- **Your objective**: Output every entry exactly as given.

[Stored items]
-- ==== Sys2Proof/Tests/Slice0.lean ====
section
/-! SUPPORT. The author's own tests: ill-formed commands that `Instr.wf` refuses, the worked examples of
spec/, one-step tests, and for each statement with hypotheses a state and operands that meet them. -/

namespace Sys2Proof.Tests

open Sys2Proof Sys2Proof.Machine

set_option maxRecDepth 20000

/-! ### Well-formedness: each check refuses an ill-formed command -/

theorem test_wf_refuses_oversized_payload : (Instr.status .s (List.replicate 121 0)).wf = false := by decide
theorem test_wf_refuses_known_code : (Instr.unknownRequestCode .s 5 []).wf = false := by decide
theorem test_wf_refuses_short_frame : (Instr.frameDropped .s [1, 2, 3]).wf = false := by decide
theorem test_wf_refuses_start_byte_address : (Instr.frameDropped .m [0xA5, 1, 3, 0, 0]).wf = false := by decide
theorem test_wf_refuses_other_kind :
    (Instr.acknowledgeReverse .s [2]).wf = false ∧ (Instr.acknowledgeGround .s [1]).wf = false ∧
    (Instr.acknowledgeArc .s [8]).wf = false ∧ (Instr.acknowledgeOvercurrent .s [4]).wf = false ∧
    (Instr.acknowledgeStore .m [8]).wf = false := by decide
theorem test_wf_refuses_other_presence :
    (Instr.setPresenceAbsent .m [1, 1]).wf = false ∧ (Instr.setPresencePresent .m [1, 0]).wf = false := by decide
theorem test_wf_refuses_port_m_baud : (Instr.baudRateApplied .m).wf = false := by decide
theorem test_wf_refuses_no_bytes : (Instr.partialFrameGivenUp .s []).wf = false := by decide

/-! ### Worked examples of spec/ -/

/-- Section 1.3: 767, and −1179 that a NARROW channel clips to −800. -/
theorem test_conversion_examples :
    (convertChannel { offset := 1200, gain := 420, range := .wide, group := .none, rank := 0, present := true }
      { raw := 1915000, overRange := false, sideVoltage := 0 }) =
        { current := 767, clipped := false, sideVoltage := 0 } ∧
    (convertChannel { offset := 1200, gain := 30000, range := .narrow, group := .none, rank := 0, present := true }
      { raw := BitVec.ofInt 24 (-40000), overRange := false, sideVoltage := 16001 }) =
        { current := -800, clipped := true, sideVoltage := 16000 } := by decide

/-- Section 1.4: 78.0 °C and −2.4 °C. -/
theorem test_temperature_examples :
    250 + roundDiv ((444860 - 412000) * 10) 620 = 780 ∧ 250 + roundDiv ((395000 - 412000) * 10) 620 = -24 := by decide

/-- Section 2.7: the references 798 and 801, and the deficits 496 and 498. -/
theorem test_reference_and_deficit_examples :
    referenceOf 50 (sortAscending [812, 798, 805, 402, 790]) = some 798 ∧
    referenceOf 50 (sortAscending [812, 798, 805, 790]) = some 801 ∧
    deficitOf 798 402 = 496 ∧ deficitOf 801 402 = 498 ∧ deficitOf 798 812 = 0 := by decide

/-- Section 5.5: the derated limit at 78.0 °C is 10 880. -/
theorem test_derated_limit_example : deratedLimit 16000 700 950 780 = 10880 := by decide

/-- R102: the waits of attempts 1 to 3 with t_base 30 s, and the bound of t_base × 32. -/
theorem test_reclose_waits :
    recloseWait 30 1 = 30000 ∧ recloseWait 30 3 = 120000 ∧ recloseWait 30 15 = 960000 := by decide

/-- R182: the CRC of the digits 1 to 9 under this polynomial, initial value and bit order (general knowledge). -/
theorem test_crc : crc16 [0x31, 0x32, 0x33, 0x34, 0x35, 0x36, 0x37, 0x38, 0x39] = 0x29B1 := by decide

/-! ### Small states -/

/-- The next state a command answers. -/
def nextOf (c : Instr) (s : State) : Option State :=
  match exec c s with
  | .next t => some t
  | _ => none

/-- The state a command leaves. -/
def after (c : Instr) (s : State) : State :=
  match exec c s with
  | .next t => t
  | _ => s

/-- A part at 100 000 ms with no condition standing, no commit pending, the key on and the loop NORMAL: every
string is in OPEN and carries the record given. -/
def calmPart (r : StringRecord) : State :=
  { State.reset with
    now := 100000
    cfs := { State.reset.cfs with queue := [], writing := none }
    stab := { strings := Vector.replicate 16 r,
              conditions := { fire := false, start := false, store := false, arc := false } }
    imon := { State.reset.imon with inFlight := none, gap := some 100000 }
    fli := { State.reset.fli with accepted := .normal, debounce := none }
    ports := { State.reset.ports with key := { on := true, input := true, debounce := none } } }
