/-! ### The host reference software (45_host_reference.md) -/

/-- R117: the frequency table holds exactly the symbols with a count above 0, each with its count; bytes of 128 or more are
skipped, and an empty input gives an empty table. -/
def Obligations.FrequencyTableCountsTheSymbols : Prop :=
  (∀ (x : List Byte) (y : Sym) (n : Nat),
    (y, n) ∈ frequencyTable x ↔ 0 < n ∧ n = x.countP (fun b => b.toNat = y.toNat))
  ∧ frequencyTable [] = []

/-- The image of a table of at most 128 entries has a node for each symbol and one for each merge, with the leaves in entries
0 to L - 1 and the root last (45_host_reference.md sections 2). -/
def Obligations.BuiltTreeHasOneNodePerMerge : Prop :=
  ∀ F : List (Sym × Nat), F ≠ [] → F.length ≤ 128 →
    (buildTree F).entries.length = 2 * F.length - 1 ∧ (buildTree F).root.toNat = 2 * F.length - 2
    ∧ (buildTree F).entries.take F.length = F.map (fun e => .leaf e.1)

/-! ### Invariants and runs -/

/-- The reset state meets the invariant. -/
def Obligations.ResetMeetsTheInvariant : Prop := Inv State.reset

/-- Every step keeps the invariant, from every state that meets it: the memories canonical, the table that of the present
tree, the walker's position in range, the FIFOs within their depths, the error record sound. -/
def Obligations.EveryStepKeepsTheInvariant : Prop := ∀ s t : State, Inv s → step s = .next t → Inv t

/-- A step that makes a decode or an encode call void leaves nothing of its output in the FIFO (60_exceptions.md section 3). -/
def Obligations.VoidCallsKeepNoOutput : Prop :=
  ∀ s t : State, step s = .next t →
    (voidsDecodeCall s t → t.symFifo = []) ∧ (voidsEncodeCall s t → t.encFifo = [])

/-- A run ends: from any state, one step for each event still to come and one more bring it to the end of a run, the model's
reading of the ENGINE's weak fairness and of where a run ends (70_reset_and_hazards.md section 4; logs 1, 3, 5, 21). -/
def Obligations.EveryRunEnds : Prop :=
  ∀ s : State, ∃ t, Host.Core.run core (s.agenda.length + 1) s = .next t ∧ runEnded t
end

- **Task answer**:
-- ==== Sys2Proof/Tests/Slice0.lean ====
section
/-! SUPPORT. The author's own tests: ill-formed commands that `Instr.wf` refuses, the worked examples of
spec/, one-step tests, and for each statement with hypotheses a state and operands that meet them. -/

namespace Sys2Proof.Tests

open Sys2Proof Sys2Proof.Machine

set_option maxRecDepth 20000

/-! ### Well-formedness: each check refuses an ill-formed command -/

theorem test_wf_refuses_oversized_payload : (Instr.status .s (List.replicate 121 0)).wf = false := by decide
theorem test_wf_refuses_known_code : (Instr.unknownRequestCode .s 5 []).wf = false := by decide
theorem test_wf_refuses_short_frame : (Instr.frameDropped .s [1, 2, 3]).wf = false := by decide
theorem test_wf_refuses_start_byte_address : (Instr.frameDropped .m [0xA5, 1, 3, 0, 0]).wf = false := by decide
theorem test_wf_refuses_other_kind :
    (Instr.acknowledgeReverse .s [2]).wf = false ∧ (Instr.acknowledgeGround .s [1]).wf = false ∧
    (Instr.acknowledgeArc .s [8]).wf = false ∧ (Instr.acknowledgeOvercurrent .s [4]).wf = false ∧
    (Instr.acknowledgeStore .m [8]).wf = false := by decide
theorem test_wf_refuses_other_presence :
    (Instr.setPresenceAbsent .m [1, 1]).wf = false ∧ (Instr.setPresencePresent .m [1, 0]).wf = false := by decide
theorem test_wf_refuses_port_m_baud : (Instr.baudRateApplied .m).wf = false := by decide
theorem test_wf_refuses_no_bytes : (Instr.partialFrameGivenUp .s []).wf = false := by decide

/-! ### Worked examples of spec/ -/

/-- Section 1.3: 767, and −1179 that a NARROW channel clips to −800. -/
theorem test_conversion_examples :
    (convertChannel { offset := 1200, gain := 420, range := .wide, group := .none, rank := 0, present := true }
      { raw := 1915000, overRange := false, sideVoltage := 0 }) =
        { current := 767, clipped := false, sideVoltage := 0 } ∧
    (convertChannel { offset := 1200, gain := 30000, range := .narrow, group := .none, rank := 0, present := true }
      { raw := BitVec.ofInt 24 (-40000), overRange := false, sideVoltage := 16001 }) =
        { current := -800, clipped := true, sideVoltage := 16000 } := by decide

/-- Section 1.4: 78.0 °C and −2.4 °C. -/
theorem test_temperature_examples :
    250 + roundDiv ((444860 - 412000) * 10) 620 = 780 ∧ 250 + roundDiv ((395000 - 412000) * 10) 620 = -24 := by decide

/-- Section 2.7: the references 798 and 801, and the deficits 496 and 498. -/
theorem test_reference_and_deficit_examples :
    referenceOf 50 (sortAscending [812, 798, 805, 402, 790]) = some 798 ∧
    referenceOf 50 (sortAscending [812, 798, 805, 790]) = some 801 ∧
    deficitOf 798 402 = 496 ∧ deficitOf 801 402 = 498 ∧ deficitOf 798 812 = 0 := by decide

/-- Section 5.5: the derated limit at 78.0 °C is 10 880. -/
theorem test_derated_limit_example : deratedLimit 16000 700 950 780 = 10880 := by decide

/-- R102: the waits of attempts 1 to 3 with t_base 30 s, and the bound of t_base × 32. -/
theorem test_reclose_waits :
    recloseWait 30 1 = 30000 ∧ recloseWait 30 3 = 120000 ∧ recloseWait 30 15 = 960000 := by decide

/-- R182: the CRC of the digits 1 to 9 under this polynomial, initial value and bit order (general knowledge). -/
theorem test_crc : crc16 [0x31, 0x32, 0x33, 0x34, 0x35, 0x36, 0x37, 0x38, 0x39] = 0x29B1 := by decide

/-! ### Small states -/

/-- The next state a command answers. -/
def nextOf (c : Instr) (s : State) : Option State :=
  match exec c s with
  | .next t => some t
  | _ => none

/-- The state a command leaves. -/
def after (c : Instr) (s : State) : State :=
  match exec c s with
  | .next t => t
  | _ => s

/-- A part at 100 000 ms with no condition standing, no commit pending, the key on and the loop NORMAL: every
string is in OPEN and carries the record given. -/
def calmPart (r : StringRecord) : State :=
  { State.reset with
    now := 100000
    cfs := { State.reset.cfs with queue := [], writing := none }
    stab := { strings := Vector.replicate 16 r,
              conditions := { fire := false, start := false, store := false, arc := false } }
    imon := { State.reset.imon with inFlight := none, gap := some 100000 }
    fli := { State.reset.fli with accepted := .normal, debounce := none }
    ports := { State.reset.ports with key := { on := true, input := true, debounce := none } } }
/-! ### The host reference software (45_host_reference.md) -/

/-- R117: the frequency table holds exactly the symbols with a count above 0, each with its count; bytes of 128 or more are
skipped, and an empty input gives an empty table. -/
def Obligations.FrequencyTableCountsTheSymbols : Prop :=
  (∀ (x : List Byte) (y : Sym) (n : Nat),
    (y, n) ∈ frequencyTable x ↔ 0 < n ∧ n = x.countP (fun b => b.toNat = y.toNat))
  ∧ frequencyTable [] = []

/-- The image of a table of at most 128 entries has a node for each symbol and one for each merge, with the leaves in entries
0 to L - 1 and the root last (45_host_reference.md sections 2). -/
def Obligations.BuiltTreeHasOneNodePerMerge : Prop :=
  ∀ F : List (Sym × Nat), F ≠ [] → F.length ≤ 128 →
    (buildTree F).entries.length = 2 * F.length - 1 ∧ (buildTree F).root.toNat = 2 * F.length - 2
    ∧ (buildTree F).entries.take F.length = F.map (fun e => .leaf e.1)

/-! ### Invariants and runs -/

/-- The reset state meets the invariant. -/
def Obligations.ResetMeetsTheInvariant : Prop := Inv State.reset

/-- Every step keeps the invariant, from every state that meets it: the memories canonical, the table that of the present
tree, the walker's position in range, the FIFOs within their depths, the error record sound. -/
def Obligations.EveryStepKeepsTheInvariant : Prop := ∀ s t : State, Inv s → step s = .next t → Inv t

/-- A step that makes a decode or an encode call void leaves nothing of its output in the FIFO (60_exceptions.md section 3). -/
def Obligations.VoidCallsKeepNoOutput : Prop :=
  ∀ s t : State, step s = .next t →
    (voidsDecodeCall s t → t.symFifo = []) ∧ (voidsEncodeCall s t → t.encFifo = [])

/-- A run ends: from any state, one step for each event still to come and one more bring it to the end of a run, the model's
reading of the ENGINE's weak fairness and of where a run ends (70_reset_and_hazards.md section 4; logs 1, 3, 5, 21). -/
def Obligations.EveryRunEnds : Prop :=
  ∀ s : State, ∃ t, Host.Core.run core (s.agenda.length + 1) s = .next t ∧ runEnded t
end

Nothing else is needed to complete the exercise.